Thematic Origins of Scientific Thought: Kepler to Einstein
- Cover of the revised edition, published in 1988
- Author: Gerald James Holton
- Language: English
- Subject: History of science; History of physics;
- Publisher: Harvard University Press
- Publication date: 1973 (original ed.); 1988 (revised ed.);
- Publication place: United States
- Pages: 495 (original ed.); 500 (revised ed.);
- ISBN: 978-0-674-87747-4
- OCLC: 17299125
- Dewey Decimal: 509
- LC Class: Q125

= Thematic Origins of Scientific Thought =

Collection of essays by Gerald Holton

Thematic Origins of Scientific Thought: Kepler to Einstein is a collection of essays on themes in the history of physics by Gerald Holton. It was originally published in 1973 by Harvard University Press, who issued multiple reprints of the book leading up to the publication of a revised edition in 1988. The book has been translated into several languages and has received many reviews.

== Background ==
Holton was a well-known professor of physics at Harvard and a historian of science. In the book, Holton draws on "themata" that tie breakthroughs together in the history of physics; one reviewer noted that he may be the first person to draw a clear line between the philosophy book Either/Or and the complementarity principle of quantum mechanics that was formulated by Niels Bohr in the early twentieth century.
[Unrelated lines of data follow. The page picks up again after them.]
-- ==== Sys2Proof/Laws/CalmPost.lean ====
section
/-!
SUPPORT. What follows every command (Machine/Command), in the terms of Calm, and the way from RESET to WARMUP, which Calm leaves out.
-/
namespace Sys2Proof.Machine
set_option Elab.async false
theorem Device.stepWatch_calm {e : Eff} {a old d : Device} (h : Calm e a d) (e_all : ∀ b, Lets (e.unit b)) :
    Calm e a (Device.stepWatch old d) := by
  have e4 := e_all 4
  have e8 := e_all 8
  have e10 := e_all 10
  have e12 := e_all 12
  have e14 := e_all 14
  have e15 := e_all 15
  have e21 := e_all 21
  have e22 := e_all 22
  unfold Device.stepWatch
  split
  · exact h
  · split
    · exact Device.stepLoss_calm h
    · split
      · exact Device.stepLoss_calm h
      · exact h
theorem Device.warmupExit_calm {e : Eff} {a old d : Device} (h : Calm e a d) (e_u24 : Lets (e.unit 24) := by first | assumption | exact ⟨rfl⟩) :
    Calm e a (d.warmupExit old) := by
  unfold Device.warmupExit
  split
  · exact Device.setf_calm h
  · exact h
theorem Device.memRewritten_calm {e : Eff} {a old d : Device} (h : Calm e a d) (e_u26 : Lets (e.unit 26) := by first | assumption | exact ⟨rfl⟩) :
    Calm e a (d.memRewritten old) := by
  unfold Device.memRewritten
  exact Device.setMem_calm h
theorem Device.inject_calm {e : Eff} {a old d : Device} (h : Calm e a d) (e_hold : Lets e.hold) (e_key : Lets e.key) (e_grp : Lets e.grp)
    (e_all : ∀ b, Lets (e.unit b)) : Calm e a (d.inject old) := by
  have e1 := e_all 1
  have e4 := e_all 4
  have e10 := e_all 10
  have e12 := e_all 12
  have e17 := e_all 17
  have e19 := e_all 19
  have e22 := e_all 22
  have e23 := e_all 23
  have e24 := e_all 24
  have e26 := e_all 26
  unfold Device.inject
  extract_lets arr
  split
  · exact h
  · dsimp only
    exact Device.injectAt_calm (Calm.upd_free (Device.wr_calm (Device.wr_calm (Device.count_calm (Device.setf_calm h)))))
theorem Device.keyLost_calm {e : Eff} {a d : Device} {loc : Nat} (h : Calm e a d) (e_key : Lets e.key) (e_grp : Lets e.grp) (e_all : ∀ b, Lets (e.unit b)) :
    Calm e a (d.keyLost loc) := by
  have e24 := e_all 24
  have e26 := e_all 26
  unfold Device.keyLost
  refine Device.memClean_calm ?_
  by_cases hc : keyLoc 0 ≤ loc
  · rw [if_pos hc]
    exact Calm.upd_key h
  · rw [if_neg hc]
    exact Calm.upd_key h
theorem Device.memMet_calm {e : Eff} {a old d : Device} {k : Nat} (h : Calm e a d) (e_key : Lets e.key) (e_grp : Lets e.grp)
    (e_dd : Lets e.dd) (e_jnl : Lets e.jnl) (e_all : ∀ b, Lets (e.unit b)) : Calm e a (d.memMet old k) := by
  have e8 := e_all 8
  have e10 := e_all 10
  have e12 := e_all 12
  have e14 := e_all 14
  have e16 := e_all 16
  have e17 := e_all 17
  have e20 := e_all 20
  have e23 := e_all 23
  have e24 := e_all 24
  have e26 := e_all 26
  unfold Device.memMet
  extract_lets arr loc lost d1
  have h1 : Calm e a d1 := by
    unfold d1
    exact Device.memRead_calm h
  clear_value d1
  split
  · exact Device.keyLost_calm h1 e_key e_grp e_all
  split
  · exact Device.osmHit_calm h1
  · exact h1
theorem Device.memUse_calm {e : Eff} {a d : Device} {k : Nat} (h : Calm e a d) (e_hold : Lets e.hold) (e_key : Lets e.key) (e_grp : Lets e.grp)
    (e_all : ∀ b, Lets (e.unit b)) : Calm e a (d.memUse k) := by
  have e1 := e_all 1
  have e10 := e_all 10
  have e17 := e_all 17
  have e22 := e_all 22
  have e24 := e_all 24
  have e26 := e_all 26
  unfold Device.memUse
  extract_lets arr loc lost d1 c1
  have h1 : Calm e a d1 := by
    unfold d1
    exact Device.memRead_calm h
  clear_value d1
  split
  · exact h
  split
  · exact h1
  split
  · exact Calm.upd_free (Device.memClean_calm h1)
  · exact Device.memFatal_calm h1
theorem Device.memPost_calm {e : Eff} {a old d : Device} (h : Calm e a d) (e_hold : Lets e.hold) (e_key : Lets e.key) (e_grp : Lets e.grp)
    (e_dd : Lets e.dd) (e_jnl : Lets e.jnl) (e_all : ∀ b, Lets (e.unit b)) : Calm e a (d.memPost old) := by
  have e26 := e_all 26
  unfold Device.memPost
  extract_lets x y d1 d2
  have hx : Calm e a x := by
    unfold x
    exact calm_foldl _ _ (fun _ _ h => Device.memMet_calm h e_key e_grp e_dd e_jnl e_all) h
  clear_value x
  have hy : Calm e a y := by
    unfold y
    exact calm_foldl _ _ (fun _ _ h => Device.memUse_calm h e_hold e_key e_grp e_all) hx
  clear_value y
  have h1 : Calm e a d1 := by
    unfold d1
    split
    · exact h
    · exact Device.memRewritten_calm hy
  clear_value d1
  have h2 : Calm e a d2 := by
    unfold d2
    split
    · exact Device.inject_calm h1 e_hold e_key e_grp e_all
    · exact h1
  split
  · exact h2
  · exact Calm.upd_noted h2
/-- What follows a command may touch what an injected memory error touches, and any unit. -/
theorem Device.post_calm {e : Eff} {a old d : Device} (h : Calm e a d) (e_hold : Lets e.hold) (e_key : Lets e.key) (e_grp : Lets e.grp)
    (e_dd : Lets e.dd) (e_jnl : Lets e.jnl) (e_all : ∀ b, Lets (e.unit b)) : Calm e a (Device.post old d) := by
  have e10 := e_all 10
  have e12 := e_all 12
  have e17 := e_all 17
  have e21 := e_all 21
  have e22 := e_all 22
  have e24 := e_all 24
  unfold Device.post
  split
  · exact Device.pump_calm (Device.moveFailed_calm (Device.stepWatch_calm (Device.memPost_calm (Device.warmupExit_calm h) e_hold e_key e_grp e_dd e_jnl e_all) e_all))
  · exact h
/-- With no injection armed and no word marked, memory integrity adds nothing. -/
theorem Device.memPost_quiet {old d : Device} (hi : old.injArmed = false) (hb : d.mem.bad = []) (hn : d.noted = []) : d.memPost old = d := by
  unfold Device.memPost
  simp [hi, hb, hn]
theorem Device.memPost_calm_quiet {e : Eff} {a old d : Device} (h : Calm e a d) (hi : old.injArmed = false) (hb : d.mem.bad = []) :
    Calm e a (d.memPost old) := by
  unfold Device.memPost
  extract_lets x y d1 d2
  have h1 : d1 = d := by
    unfold d1
    simp [hb]
  have h2 : d2 = d := by
    unfold d2
    simp [hi, h1]
  rw [h2]
  split
  · exact h
  · exact Calm.upd_noted h
theorem Device.memPost_mode_quiet {old d : Device} (hi : old.injArmed = false) (hb : d.mem.bad = []) : (d.memPost old).pwr = d.pwr :=
  ((Device.memPost_calm_quiet (e := Eff.none) (Calm.refl Eff.none d) hi hb).pwr).resolve_left (fun x => by cases x with | intro h => cases h)
/-- What follows a command while no injection is armed and no word of the arrays is marked. -/
theorem Device.post_calm_quiet {e : Eff} {a old d : Device} (h : Calm e a d) (hi : old.injArmed = false) (hb : d.mem.bad = [])
    (hr : d.pwr.mode ≠ .follow) (e10 : Lets (e.unit 10)) (e12 : Lets (e.unit 12)) (e17 : Lets (e.unit 17)) (e21 : Lets (e.unit 21)) (e22 : Lets (e.unit 22))
    (e24 : Lets (e.unit 24)) : Calm e a (Device.post old d) := by
  unfold Device.post
  have hw : (d.warmupExit old).mem.bad = [] := by
    unfold Device.warmupExit
    split
    · exact hb
    · exact hb
  have hm : (d.warmupExit old).pwr.mode ≠ .follow := by
    unfold Device.warmupExit
    split
    · exact hr
    · exact hr
  have h2 : Device.stepWatch old ((d.warmupExit old).memPost old) = (d.warmupExit old).memPost old := by
    unfold Device.stepWatch
    rw [Device.memPost_mode_quiet hi hw, if_pos (.inl hm)]
  rw [h2]
  split
  · exact Device.pump_calm (Device.moveFailed_calm (Device.memPost_calm_quiet (Device.warmupExit_calm h) hi hw))
  · exact h
/-- A device that is not paired, has no task in flight and does not leave WARMUP: nothing follows a command. -/
theorem Device.post_quiet {old d : Device} (hi : old.injArmed = false) (hb : d.mem.bad = []) (hn : d.noted = []) (hp : d.paired = false)
    (hf : d.srt.flight = []) (hw : old.pwr.mode = d.pwr.mode) (hr : d.pwr.mode ≠ .follow) : Device.post old d = d := by
  have h1 : d.warmupExit old = d := by
    unfold Device.warmupExit
    rw [hw]
    split
    · rename_i h
      exact absurd h.1 h.2.1
    · rfl
  have h2 : Device.stepWatch old d = d := by
    unfold Device.stepWatch
    rw [if_pos (.inl hr)]
  have h3 : d.moveFailed = d := by
    unfold Device.moveFailed
    rw [hf]
    rfl
  have h4 : d.pump = d := by
    unfold Device.pump
    simp [hp]
  unfold Device.post
  rw [h1, Device.memPost_quiet hi hb hn, h2, h3, h4]
  simp
/-- Reporting a zeroisation touches no unit but the key store's own mark. -/
theorem Device.tamperReport_fields (d : Device) : d.tamperReport.pwr = d.pwr ∧ d.tamperReport.ddr = d.ddr ∧ d.tamperReport.tables = d.tables ∧
    d.tamperReport.key = { d.key with tamperOff := none } := by
  unfold Device.tamperReport
  split
  · rename_i p _
    have h : Calm Eff.none _ _ := Device.raise_calm (e := Eff.none) (p1 := EV_KEY_TAMPER) (p2 := [p])
      (Calm.refl Eff.none (d.setKey { d.key with tamperOff := none }))
    refine ⟨?_, ?_, ?_, ?_⟩
    · exact h.pwr.resolve_left (fun x => by cases x with | intro h => cases h)
    · exact h.cells.resolve_left (fun x => by cases x with | intro h => cases h)
    · exact h.tables.resolve_left (fun x => by cases x with | intro h => cases h)
    · exact h.keys.resolve_left (fun x => by cases x with | intro h => cases h)
  · rename_i h
    refine ⟨rfl, rfl, rfl, ?_⟩
    rw [← h]
theorem Device.toWarmup_mode (d : Device) : d.toWarmup.pwr.mode = .warmup := by
  unfold Device.toWarmup
  show ((d.fresh.setMode .warmup).tamperReport).pwr.mode = .warmup
  rw [(Device.tamperReport_fields _).1]
  unfold Device.setMode
  split
  · rename_i h
    exact h.symm
  · exact Calm.mode_eq (a := { d.fresh with pwr := { d.fresh.pwr with mode := .warmup } }) (Device.raise_calm (Calm.refl _ _))
theorem Device.fresh_ddr (d : Device) : d.fresh.ddr = [] := rfl
theorem Device.toWarmup_ddr (d : Device) : Memory.wf d.toWarmup.ddr = true := by
  unfold Device.toWarmup
  show Memory.wf ((d.fresh.setMode .warmup).tamperReport).ddr = true
  rw [(Device.tamperReport_fields _).2.1]
  unfold Device.setMode
  split
  · rw [Device.fresh_ddr]; rfl
  · exact (Device.raise_calm (Calm.refl Eff.none { d.fresh with pwr := { d.fresh.pwr with mode := .warmup } })).ddr rfl
end Sys2Proof.Machine
end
After the release of the first edition, Holton released two sequels to the work, The Scientific Imagination and The Advancement of Science and its Burdens in 1978 and 1986, respectively.

== Content ==

The original book, published in 1973 by Harvard University Press, was a collection of fifteen of Holton's essays that were published between 1953 and 1971. The University Press released a revised edition of the book in 1988 in which Holton removed some essays and added new ones in their place. The revised edition and added new papers published as late as 1986.

Table of contents
| Section | First ed. | Revised ed. | Chapter |
| I. On the Thematic Analysis of Science | 1 | 1 | The Thematic Imagination in Science |
| 2 | 2 | Johannes Kepler's Universe: Its Physics and Metaphysics |
| 3 | 3 | Thematic and Stylistic Interdependence |
| 4 | 4 | The Roots of Complementarity |
| N/A | 5 | On the Hesitant Rise of Quantum Physics Research in the United States |
| II. On Relativity Theory | 5 | 6 | On the Origins of the Special Theory of Relativity |
| 6 | 7 | Poincare and Relativity |
| 7 | 8 | Influences on Einstein's Early Work |
| 8 | 9 | Mach, Einstein, and the Search for Reality |
| 9 | 10 | Einstein, Michelson, and the "Crucial" Experiment |
| 10 | 11 | On Trying to Understand Scientific Genius |
| III. On the Growth of Physical Science | 11 | 12 | The Duality and Growth of Physical Science |
| 12 | 13 | Models for Understanding the Growth of Research |
| 13 | N/A | The Changing Allegory of Motion |
| N/A | 14 | Niels Bohr and the Integrity of Science |
| IV. On Education | 14 | N/A | Modern Science and the Intellectual Tradition |
| 15 | N/A | Physics and Culture: Criteria for Curriculum Design |

== Reception ==
The original version of the book, published in 1973 with several reprints thereafter, was reviewed by Stephen Toulmin, Gary Gutting, and James L. Park in 1974, Thomas F. Gieryn in 1976, and several others. In his review of the book, Gutting wrote that the "essays are of high quality" before analyzing the contents and going on to state: "To my mind, the one major defect of this fine book is Holton's failure to come to grips with the central problem of the rationality of science." In his reviews of the book, which was published twice in two different months, Gieryn wrote that the book is "outstanding" and serves as a "Wegweiser" [trail sign] by "pointing out new areas of fruitful ignorance to scholars in many disciplines". In his 1974 review, Park wrote: "The entire book is written with great eloquence and style; and its scholarly content is substantial, cogent, and provocative." Park singled out the series of six lectures in part two on the history of relativity as "singularly outstanding". Toulmin closed his review of the book in Physics World by writing: "His book deserves to have a permanent influence on the work of historians, philosophers and sociologists of science, as well as on educationists and intellectual historians, but it can also be most strongly recommended to the general reader."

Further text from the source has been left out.